Response (abridged):
Task: English semantic-search embeddings · CPU-only · commercial license · ≤2 GB RAM · latency-priority.
| Model | License | Params | ~Memory (fp32) | Context | MTEB (Retrieval avg) | Notes |
|---|
BAAI/bge-small-en-v1.5 | MIT | 33M | ~130 MB | 512 | strong for size | Fast on CPU, drop-in |
sentence-transformers/all-MiniLM-L6-v2 | Apache-2.0 | 22M | ~90 MB | 256 | solid baseline | Ubiquitous, very fast |
BAAI/bge-base-en-v1.5 | MIT | 109M | ~440 MB | 512 | higher than small | More accurate, ~3× slower |
Recommendation: Start with BAAI/bge-small-en-v1.5 — best quality-per-millisecond on CPU, MIT (commercial-safe), trivially under your RAM budget.
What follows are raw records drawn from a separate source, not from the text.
theorem State.LineKept.trans {p : Port} {s t u : State} (h : LineKept p s t) (k : LineKept p t u) : LineKept p s u :=
  ⟨fun q e => (k.1 q e).trans (h.1 q e), fun q e => (k.2 q e).trans (h.2 q e), fun q e => (k.3 q e).trans (h.3 q e),
    let ⟨_, x⟩ := h.4; let ⟨n, y⟩ := k.4; ⟨n, by rw [y, x]⟩,
    k.5.trans h.5, k.6.trans h.6, k.7.trans h.7, k.8.trans h.8, k.9.trans h.9, k.10.trans h.10, k.11.trans h.11,
    k.12.trans h.12, k.13.trans h.13, k.14.trans h.14, k.15.trans h.15⟩

theorem State.LineKept.modLrx {p : Port} {s t : State} (h : LineKept p s t) (f : Receiver → Receiver) :
    LineKept p s (t.modLrx p f) :=
  ⟨fun q e => (PerPort.get_set_ne _ _ e).trans (h.1 q e), h.2, h.3, h.4, h.5, h.6, h.7, h.8, h.9, h.10, h.11, h.12, h.13,
    h.14, h.15⟩

theorem State.LineKept.offer {p : Port} {s t : State} (h : LineKept p s t) (n : NoticeKind) (fs : List Byte) :
    LineKept p s (t.offer p n fs) :=
  ⟨h.1, fun q e => (PerPort.get_set_ne _ _ e).trans (h.2 q e), h.3, h.4, h.5, h.6, h.7, h.8, h.9, h.10, h.11, h.12, h.13,
    h.14, h.15⟩

theorem State.LineKept.discardFrame {p : Port} {s t : State} (h : LineKept p s t) (r : DiscardReason) :
    LineKept p s (t.discardFrame p r) := (h.modLrx _).offer _ _

theorem State.LineKept.discardAssembly {p : Port} {s t : State} (h : LineKept p s t) :
    LineKept p s (t.discardAssembly p) := by
  unfold State.discardAssembly
  split
  · exact h.discardFrame _
  · exact h

theorem State.LineKept.placeFrame {p : Port} {s t : State} (h : LineKept p s t) (f : Frame) :
    LineKept p s (t.placeFrame p f) := by
  unfold State.placeFrame
  split
  · exact h
  · split
    · exact h.modLrx _
    · exact (h.modLrx _).offer _ _

theorem State.LineKept.assemble {p : Port} {s t : State} (h : LineKept p s t) (b : List Byte) :
    LineKept p s (t.assemble p b) := by
  unfold State.assemble
  split
  · exact h.discardFrame _
  · split
    · unfold State.completeFrame
      split
      · exact (h.modLrx _).placeFrame _
      · exact h.discardFrame _
    · exact h.modLrx _

theorem State.LineKept.takeMarked {p : Port} {s t : State} (h : LineKept p s t) (c : Byte) :
    LineKept p s (t.takeMarked p c) := by
  unfold State.takeMarked
  split
  · exact (h.discardFrame _).modLrx _
  all_goals exact h.modLrx _

theorem State.LineKept.takeUnmarked {p : Port} {s t : State} (h : LineKept p s t) (c : Byte) :
    LineKept p s (t.takeUnmarked p c) := by
  unfold State.takeUnmarked
  split
  · exact h.assemble _
  all_goals exact h

theorem State.LineKept.takeCharacter {p : Port} {s t : State} (h : LineKept p s t) (levels : List Bool) (stop : Bool) :
    LineKept p s (t.takeCharacter p levels stop) := by
  unfold State.takeCharacter
  split
  · split
    · exact h.takeMarked _
    · exact h.takeUnmarked _
  · exact h.discardAssembly

theorem State.LineKept.characterBit {p : Port} {s t : State} (h : LineKept p s t) (level : Bool) :
    LineKept p s (t.characterBit p level) := by
  unfold State.characterBit
  dsimp only
  split
  · exact h
  · split
    · exact h.modLrx _
    · exact (h.modLrx _).takeCharacter _ _

theorem State.LineKept.detectBreak {p : Port} {s t : State} (h : LineKept p s t) : LineKept p s (t.detectBreak p) :=
  let k := h.modLrx (fun x => { x with buffer := [], held := none, state := .brk, character := [] })
  ⟨k.1, k.2, fun q e => (PerPort.get_set_ne _ _ e).trans (k.3 q e),
    let ⟨_, x⟩ := k.4
    ⟨_, (PerPort.get_set_self _ _ _).trans (by rw [x])⟩,
    k.5, k.6, k.7, k.8, k.9, k.10, k.11, k.12, k.13, k.14, k.15⟩

/-- One bit time of a port's receive line changes its receiver, its transmitter and its break reports, and nothing else. -/
theorem State.lineBit_kept (s : State) (p : Port) (level : Bool) : LineKept p s (s.lineBit p level) := by
  unfold State.lineBit
  split
  · exact (LineKept.refl p s).modLrx _
  · dsimp only
    split
    · exact ((LineKept.refl p s).characterBit _).modLrx _
    · exact (((LineKept.refl p s).characterBit _).modLrx _).discardAssembly.detectBreak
Keep all-MiniLM-L6-v2 as the latency floor if bge-small is too slow at your QPS. If accuracy lags, bge-base-en-v1.5 still fits 2 GB and lifts retrieval quality.
Verify: Benchmark all three on your ticket set with sentence-transformers before committing — MTEB averages don't always predict domain performance. Confirm current MTEB numbers on the live leaderboard, since rankings shift.
Notes
- The agent cites benchmarks by name and refuses to invent leaderboard numbers — when a figure is uncertain it says so and points you to the model card or live leaderboard.
- Memory estimates are derived from parameter count and precision; the agent shows the arithmetic so you can sanity-check.
- Model availability, licenses, and benchmark rankings change frequently. Treat the shortlist as a starting point and confirm details on huggingface.co/models and the relevant leaderboard.
- For long candidate lists or large model cards, prefer streaming (
.stream() / client.messages.stream) to avoid request timeouts.